Wednesday, March 30, 2011
2011 Milwaukee Brewers: We've Come A Long Way From Rafael Roque
To be perfectly blunt, that is a word that could be used to describe the state of the Milwaukee Brewers' pitching staff in 2010.
Outside of Yovani Gallardo being Yovani Gallardo (meaning, he was quite effective, got shelled once in a while, and sometimes took way too many pitches to get through six innings), the Brewers had virtually nothing that could be passed off as major-league caliber starting pitching. Chris Narveson and Randy Wolf are the only returnees from last year's rotation besides Gallardo, and neither was exactly stellar in 2010. Narveson had a nice season after a long minor-league odyssey, but there's no reason to think he's anything more than a fifth starter in an acceptable major-league rotation. Wolf was general manager Doug Melvin's big free-agent prize last offseason, and while he pitched well after a poor start and did log over 200 innings, he's going to be an expensive fourth starter on this team.
Dave Bush? He's in Texas. Doug Davis? Can't find him because no one wants him. Manny Parra? Bullpen-ized. And thank goodness.

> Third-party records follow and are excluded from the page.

-- ==== Sys2Proof/Tests/Slice0.lean ====
section
/-!
SUPPORT. Tests: ill-formed commands that WellFormed refuses; for every statement with hypotheses a witness `wit_<Name>`, a concrete state and
operands that meet them, clause by clause, at a boundary of the range where there is one; and single steps whose results stand in spec/.
-/

namespace Sys2Proof.Tests

open Sys2Proof.Machine

set_option Elab.async false

/-! ### States -/

/-- The module at READY. -/
def rdy : State := { State.reset with pwr := { Power.reset with phase := .ready } }

/-- The state with fields set. -/
def puts (s : State) (l : List (Field × Nat)) : State := l.foldl (fun t x => t.put x.1 x.2) s

/-- The first command of the SPI source. -/
def m0 : Meta := ⟨0, false, 0, 0⟩

/-- What `accepts` asks, as a truth value, for the first command of a source. -/
def acceptsNow (m : Meta) (s : State) : Bool :=
  s.ready && metaOk m && s.host.fwq.isEmpty && !s.flag Reg.RESCUE && !(s.seqSt (seqIdx m.src m.bcast)).valid

theorem accepts_of (m : Meta) (s : State) (h : acceptsNow m s = true) : accepts m s := by
  simp [acceptsNow] at h
  exact ⟨h.1.1.1.1, h.1.1.1.2, h.1.1.2, h.1.2, .inl h.2⟩

/-- A module in a chain: both ports UP, no head. -/
def inChain : State := puts rdy [(Reg.PSTATE 0, 2), (Reg.PSTATE 1, 2)]

/-- The head at the down port of a chain. -/
def headNow : State := puts rdy [(Reg.HEAD_NOW, 1), (Reg.PSTATE 0, 2), (Reg.RING_N, 3)]

/-- A tier whose link is up. -/
def linked (k : Nat) (s : State) : State := s.setTl k { s.tl k with lane0 := true, lane1 := true, calibrating := false, cold := false }

/-- A frame of a module without a head. -/
def frame0 : Frame := ⟨2, 1, 0, false, false, 7, 0, 1, false, false, [0x80]⟩

/-! ### Ill-formed commands (WellFormed) -/

theorem test_wf_meta : instrWf (.ident ⟨4, false, 0, 0⟩) = false ∧ instrWf (.ident ⟨0, false, 65536, 0⟩) = false ∧
    instrWf (.ident ⟨0, false, 0, 2⟩) = false ∧ instrWf (.ident ⟨3, true, 65535, 1⟩) = true := by decide
theorem test_wf_target : instrWf (.snap m0 ⟨2 ^ 48, 0, false⟩) = false ∧ instrWf (.snap m0 ⟨0, 4096, false⟩) = false := by decide
theorem test_wf_word : instrWf (.replay m0 (2 ^ 48) 1) = false ∧ instrWf (.cfgWrite m0 0 [2 ^ 48]) = false := by decide
theorem test_wf_mask : instrWf (.balSetStop m0 (2 ^ 112)) = false ∧ instrWf (.balSetStop m0 (2 ^ 108 - 1)) = true := by decide
theorem test_wf_tier : instrWf (.tapTestStart 6) = false ∧ instrWf (.modulatorStuck 0 ⟨20, 0, 0, []⟩) = false ∧
    instrWf (.modulatorStuck 5 ⟨19, 0, 0, []⟩) = true := by decide
theorem test_wf_waves : instrWf (.subwindowEnd 0 0 (List.replicate 22 []) []) = false ∧
    instrWf (.subwindowEnd 0 0 (List.replicate 21 []) []) = true := by decide +kernel
theorem test_wf_samples : instrWf (.seqEntryDone 0 ⟨[-8193], []⟩) = false ∧ instrWf (.seqEntryDone 0 ⟨[8192], []⟩) = false ∧
    instrWf (.seqEntryDone 0 ⟨List.replicate 257 0, []⟩) = false ∧ instrWf (.seqEntryDone 0 ⟨[-8192, 8191], []⟩) = true := by decide +kernel
theorem test_wf_pair : instrWf (.portCalStart 2) = false ∧ instrWf (.tierLaneFail 5 2) = false := by decide
theorem test_wf_cell : instrWf (.stopRampDone 108) = false := by decide
theorem test_wf_cubit : instrWf (.scrubLine 32 0) = false := by decide
theorem test_wf_slot : instrWf (.jobRelease 16) = false := by decide
theorem test_wf_unit : instrWf (.cvPassStart 0) = false ∧ instrWf (.cvPassStart 4) = false := by decide
theorem test_wf_source : instrWf (.eventRaise 516 0 0 0 false false) = false := by decide
theorem test_wf_reader : instrWf (.blockCloseTimeout 8) = false := by decide
theorem test_wf_class : instrWf (.leaseExpiry 3) = false := by decide


/-! ### Witnesses of the statements' hypotheses -/

theorem acc_rdy : accepts m0 rdy := accepts_of _ _ (by decide +kernel)

/-- A module with a seen PING in the cache of its SPI source. -/
def cached : State := (puts rdy [(Reg.LAST_HSEQ 0, 7)]).setSeqSt 0 ⟨true, [⟨7, 0, [1]⟩]⟩

def m7 : Meta := ⟨0, false, 7, 0⟩

theorem wit_StepRunsFrontCommand :
    (State.reset.pending = [] ∧ State.reset.host.fwq = [] ∧ State.reset.start.testing = none ∧ State.reset.pwr.phase ≠ .store ∧
      State.reset.clk.grain < 4095) ∧
    (let s := { State.reset with clk := ⟨5, 4095⟩ }; s.pending = [] ∧ s.host.fwq = [] ∧ s.start.testing = none ∧ s.clk.grain = 4095) ∧
    (let s := { State.reset with pwr := { Power.reset with phase := .store } }; s.pending = [] ∧ s.host.fwq = [] ∧ s.start.testing = none ∧
      s.pwr.phase = .store) := by decide +kernel

theorem wit_StepsKeepTheWordMapCanonical :
    regsWf State.reset ∧ step State.reset = .next (idle State.reset) ∧ (idle State.reset).clk.grain = 1 :=
  ⟨rfl, rfl, by decide +kernel⟩

/-- A frame with every field at its limit. -/
def frameMax : Frame := ⟨15, 15, 63, true, true, 65535, 255, 63, true, true, List.replicate 52 0xFF⟩

theorem wit_FrameBytesReadBack : frameMax.ftype < 16 ∧ frameMax.ver < 16 ∧ frameMax.hops < 64 ∧ frameMax.seq < 65536 ∧ frameMax.op < 256 ∧
    frameMax.origin < 64 ∧ frameMax.payload.length ≤ 52 ∧ (frameMax.bcast = true ↔ frameMax.hops = 63) := by decide +kernel

theorem wit_FramesAreCheckedAndMessagesCut : (frame0.ftype < 16 ∧ frame0.ver < 16 ∧ frame0.hops < 64 ∧ frame0.seq < 65536 ∧ frame0.op < 256 ∧
    frame0.origin < 64 ∧ frame0.payload.length ≤ 52 ∧ (frame0.bcast = true ↔ frame0.hops = 63) ∧
    byte (crc8 (headerBytes frame0) + 1) ≠ byte (crc8 (headerBytes frame0)) ∧
    leBytes 4 (frameCrc (headerBytes frame0) frame0.payload + 1) ≠ leBytes 4 (frameCrc (headerBytes frame0) frame0.payload) ∧
    (leBytes 4 (frameCrc (headerBytes frame0) frame0.payload + 1)).length = 4 ∧
    leNat (leBytes 4 (frameCrc (headerBytes frame0) frame0.payload + 1)) ≠ frameCrc (headerBytes frame0) frame0.payload) ∧
    (List.replicate 52 (1 : Byte)).length ≤ 51 * 128 ∧ (payloads (List.replicate 52 1))[1]? = some [0x81, 1] := by decide +kernel

theorem wit_CommandsBeforeReadyAreIgnored : hostCommand (.ping m0 []) = some (m0, .ping []) ∧ State.reset.ready = false := by decide +kernel

theorem wit_RepeatedAndStaleCommandsAreNotExecuted :
    (hostCommand (.shutdown m7 false) = some (m7, .shutdown false) ∧ cached.ready = true ∧ metaOk m7 = true ∧ m7.bcast = false ∧
      Cmd.shutdown false ≠ .seqstate ∧ (Cmd.shutdown false).isRead = false ∧ cached.host.fwq = [] ∧
      (cached.seqSt (seqIdx m7.src false)).valid = true ∧ (m7.hseq + 65536 - cached.get (seqField m7.src false)) % 65536 = 0 ∧
      (cached.seqSt (seqIdx m7.src false)).cache.find? (fun y => y.hseq == m7.hseq) = some ⟨7, 0, [1]⟩) ∧
    (let m : Meta := ⟨0, false, 65535, 0⟩
     hostCommand (.ident m) = some (m, .ident) ∧ cached.ready = true ∧ metaOk m = true ∧ Cmd.ident ≠ .seqstate ∧ cached.host.fwq = [] ∧
      (cached.seqSt (seqIdx m.src m.bcast)).valid = true ∧
      32769 ≤ (m.hseq + 65536 - cached.get (seqField m.src m.bcast)) % 65536 ∧
      (m.hseq + 65536 - cached.get (seqField m.src m.bcast)) % 65536 ≤ 65528) := by decide +kernel

theorem wit_SessionCommandsAnswer : accepts m0 rdy ∧ (List.replicate 43 (0 : Byte)).length ≤ 43 ∧ (heldRange 1 4096 rdy).length ≠ 4096 ∧
    (let s := { rdy with host := { rdy.host with replayBuf := [frame0] } }; accepts m0 s ∧ (heldRange 7 1 s).length = 1) :=
  ⟨acc_rdy, by decide +kernel, by decide +kernel, accepts_of _ _ (by decide +kernel), by decide +kernel⟩

theorem wit_ReplayFramesAreSentAgain : ∀ src, src ≤ 3 →
    let s := { inChain with host := { inChain.host with replayBuf := [frame0], replays := [(src, some ⟨7, 2, 0⟩)] } }
    s.ready = true ∧ kvGet (fun _ => none) s.host.replays src = some ⟨7, 2, 0⟩ ∧ s.host.replayBuf.find? (fun x => x.seq == 7) = some frame0 ∧
      hasRoom s (destOf ⟨src, false, 0, 0⟩) = true := by decide +kernel

theorem wit_ReadsChangeNothing : accepts m0 rdy ∧ noSnap rdy 0 = false ∧ rdy.get Reg.I_SRC ≠ 3 ∧ entryOf 0 0 ≠ none ∧
    (let s := puts rdy [(Reg.JSTATE 15, 1)]; accepts m0 s ∧ s.get (Reg.JSTATE 15) ≠ 0) ∧
    (let r : Record := ⟨1, 1, 0, [0], 8, [], 0⟩
     let s := { puts rdy [(Reg.REC_NEXT, 2)] with start := { rdy.start with tun := [r] } }
     accepts m0 s ∧ namedRecord 1 s = some r ∧ 27 < 20 + r.len) ∧
    (let s := { rdy with win := { rdy.win with completed := { rdy.win.completed with n := 1, words := [(0x100, 1)] } } }
     accepts m0 s ∧ 0 < s.win.completed.n) :=
  ⟨acc_rdy, by decide +kernel, by decide +kernel, by decide +kernel, ⟨accepts_of _ _ (by decide +kernel), by decide +kernel⟩,
    ⟨accepts_of _ _ (by decide +kernel), by decide +kernel, by decide +kernel⟩, accepts_of _ _ (by decide +kernel), by decide +kernel⟩

theorem wit_CfgReadShowsTheWords : accepts m0 rdy ∧
    (let a := Reg.MODE_NOW.a; a % 4 = 0 ∧ inRegion a = true ∧ inWindow a = false ∧ a ≠ Wd.TB_NOW_LO ∧ a ≠ Wd.CHG_NET_LO) ∧
    (∀ i, i < 256 → inRegion (0x100000 + 4 * i) = true) :=
  ⟨acc_rdy, by decide +kernel, by decide +kernel⟩
/-! ### The time base -/

/-- A time master without a chain, with one edge seen and one valid period of 2,500,000 units. -/
def edged : State :=
  let s := puts rdy [(Reg.SOURCE, 0)]
  { s with tb := { s.tb with lastEdge := some 1000, lastPre := some 1000, edges := 0, valids := 1, lastPeriod := 2500000 } }

theorem wit_EdgesAreMeasuredAndMissed :
    (edged.tbUp = true ∧ isMaster edged = true ∧ true ≠ edged.flag Reg.EDGE ∧ edged.tb.lastEdge = some 1000 ∧ 1000 + 400 ≤ 2501000 ∧
      edged.get Reg.PRESCALE_M1 ≤ edged.tb.edges ∧ edged.tb.lastPre = some 1000 ∧ 1000 + 1000000 ≤ 2501000 ∧ 2501000 ≤ 1000 + 40000000 ∧
      edged.tb.valids ≠ 0 ∧ edged.tb.lastPeriod ≠ 0 ∧ edged.tb.lastPeriod = 2501000 - 1000 ∧ edged.get Reg.STATE = 0 ∧
      edged.get Reg.SOURCE = 0) ∧ false = edged.flag Reg.EDGE ∧
    (let s := edged.put Reg.PRESCALE_M1 1; s.tbUp = true ∧ s.tb.edges < s.get Reg.PRESCALE_M1) ∧
    (let s := rdy.put Reg.STATE 2; s.tbUp = true ∧ isMaster s = true ∧ s.get Reg.STATE = 2 ∧ s.tb.loss = 0) ∧
    (inChain.tbUp = true ∧ isMaster inChain = false ∧ inChain.tb.otherDir = false ∧ inChain.tb.dirDue = false) ∧
    (let s := { inChain with tb := { inChain.tb with dirDue := true } }
     s.tbUp = true ∧ isMaster s = false ∧ s.tb.dirDue = true) ∧
    (let s := { inChain with tb := { inChain.tb with otherDir := true } }
     s.tbUp = true ∧ isMaster s = false ∧ s.tb.dirDue = false ∧ s.tb.otherDir = true) := by decide +kernel

/-- A head that stands by for the time master of its segment. -/
def standby : State := puts inChain [(Reg.HEAD_NOW, 1), (Reg.ROLE, 2)]

theorem wit_HoldoverLimitFallsBackToFree :
    (let s := puts rdy [(Reg.STATE, 3), (Reg.HOLDOVER_COUNT, 256)]
     s.tbUp = true ∧ s.clk.grain = 0 ∧ takesOver s = false ∧ s.get Reg.STATE = 3 ∧ s.get Reg.HOLDOVER_SPANS ≤ s.get Reg.HOLDOVER_COUNT) ∧
    (let s := puts standby [(Reg.STATE, 3), (Reg.HOLDOVER_COUNT, 256)]
     s.tbUp = true ∧ s.clk.grain = 0 ∧ takesOver s = true ∧ s.get Reg.STATE = 3 ∧ s.get Reg.HOLDOVER_SPANS ≤ s.get Reg.HOLDOVER_COUNT) ∧
    (let s := puts rdy [(Reg.STATE, 3), (Reg.HOLDOVER_COUNT, 255)]
     s.tbUp = true ∧ s.get Reg.HOLDOVER_COUNT < s.get Reg.HOLDOVER_SPANS) := by decide +kernel

theorem wit_SpanMarkMovesTheTimeBase :
    (State.reset.pwr.phase ≠ .store ∧ State.reset.tbUp = false ∧ rdy.tbUp = true ∧ isMaster rdy = true ∧ (linked 5 rdy).linkUp 5 = true) ∧
    (let s := { State.reset with pwr := { Power.reset with phase := .store } }; s.pwr.phase = .store) ∧
    (let s := puts rdy [(Reg.STATE, 2), (Reg.IN_PERIOD, 8000000)]
     isMaster s = true ∧ s.get Reg.STATE = 2 ∧ s.tb.loss = 0 ∧ s.tb.step = none ∧ s.get Reg.IN_PERIOD ≠ 0) ∧
    (let s := { rdy.put Reg.STATE 2 with tb := { rdy.tb with loss := 1 } }
     isMaster s = true ∧ s.get Reg.STATE = 2 ∧ s.tb.loss ≠ 0 ∧ s.get Reg.HOLDOVER_SPANS ≠ 0) ∧
    (let s := { puts rdy [(Reg.STATE, 1), (Reg.IN_PERIOD, 8000000)] with tb := { rdy.tb with qualified := true } }
     isMaster s = true ∧ s.get Reg.STATE = 1 ∧ s.tb.loss = 0 ∧ s.tb.step = none ∧ s.tb.qualified = true ∧ s.get Reg.IN_PERIOD ≠ 0 ∧
       near100 (pulled (s.get Reg.IN_PERIOD) 0) (s.get Reg.IN_PERIOD) = true ∧
       (1 : Int).natAbs ≤ 1 ∧ (1 < (2 : Int).natAbs)) ∧
    (isMaster (rdy.put Reg.STATE 3) = true ∧ (rdy.put Reg.STATE 3).get Reg.STATE = 3) := by decide +kernel

theorem wit_StepsJumpsAndLostMarks :
    (let s := { rdy with tb := { rdy.tb with step := some (0, 4000000) } }
     s.tb.step = some (0, 4000000) ∧ 0 ≤ s.abs ∧ s.tbUp = true) ∧
    (let s := { rdy with tb := { rdy.tb with step := some (4095, 4000000) } }
     s.tb.step = some (4095, 4000000) ∧ s.abs < 4095 ∧ 4095 / 4096 = s.clk.span ∧ s.tbUp = true) ∧
    (let s := { rdy with tb := { rdy.tb with step := some (4096, 4000000) } }
     s.tb.step = some (4096, 4000000) ∧ s.abs < 4096 ∧ 4096 / 4096 ≠ s.clk.span ∧ s.tbUp = true) ∧
    (let s := { rdy with clk := ⟨2, 0⟩, tb := { rdy.tb with jumpTo := some (3, 2) } }
     s.tb.jumpTo = some (3, 2) ∧ s.tbUp = true ∧ s.clk.grain = 0 ∧ 2 ≤ s.clk.span ∧ s.clk.span < 3) ∧
    (let s := { rdy with clk := ⟨3, 0⟩, tb := { rdy.tb with jumpTo := some (3, 2) } }
     s.tb.jumpTo = some (3, 2) ∧ s.tbUp = true ∧ s.clk.grain = 0 ∧ 3 ≤ s.clk.span) ∧
    (∀ ts, 1 ≤ ts → ts ≤ 2 → ∀ st, st ≤ 3 →
      let s := rdy.setTl 5 { rdy.tl 5 with tstate := ts, mstate := st }; (s.tl 5).tstate = ts ∧ (s.tl 5).mstate = st) ∧
    (rdy.tl 0).tstate = 0 :=
  ⟨by decide +kernel, by decide +kernel, by decide +kernel, by decide +kernel, by decide +kernel, fun _ _ _ _ _ => by simp [State.tl, State.setTl],
    by decide +kernel⟩

/-- The time master at the head of a chain whose ports are both UP. -/
def master : State := puts rdy [(Reg.HEAD_NOW, 1), (Reg.PSTATE 0, 2), (Reg.PSTATE 1, 2), (Reg.ROLE, 1), (Reg.RING_N, 3)]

After a 77-85 season that sent Ken Macha to find a different place to sleep, the Brewers entered the offseason with a decision to make.
They could trade Prince Fielder -- a free agent after the 2011 season unless hell freezes over and he signs an extention -- and get what they could for the big man. The price, besides losing the big man, would be that the 2011 Brewers had virtually no chance of being good enough to be a playoff contender.
Finding no real market for Prince, the Brewers could load up on starting pitching through trades, deal with the potentially-gutted minor-league system later, and field a contender in 2011.
Melvin pulled off moves to bring in Shawn Marcum from Toronto (for infielder Brett Lawrie, who is a much better prospect because of his hitting than his defense, and has flashed plenty of immaturity), then pulled off a blockbuster a week before Christmas, as he was able to acquire 2009 AL Cy Young winner Zack Greinke from Kansas City.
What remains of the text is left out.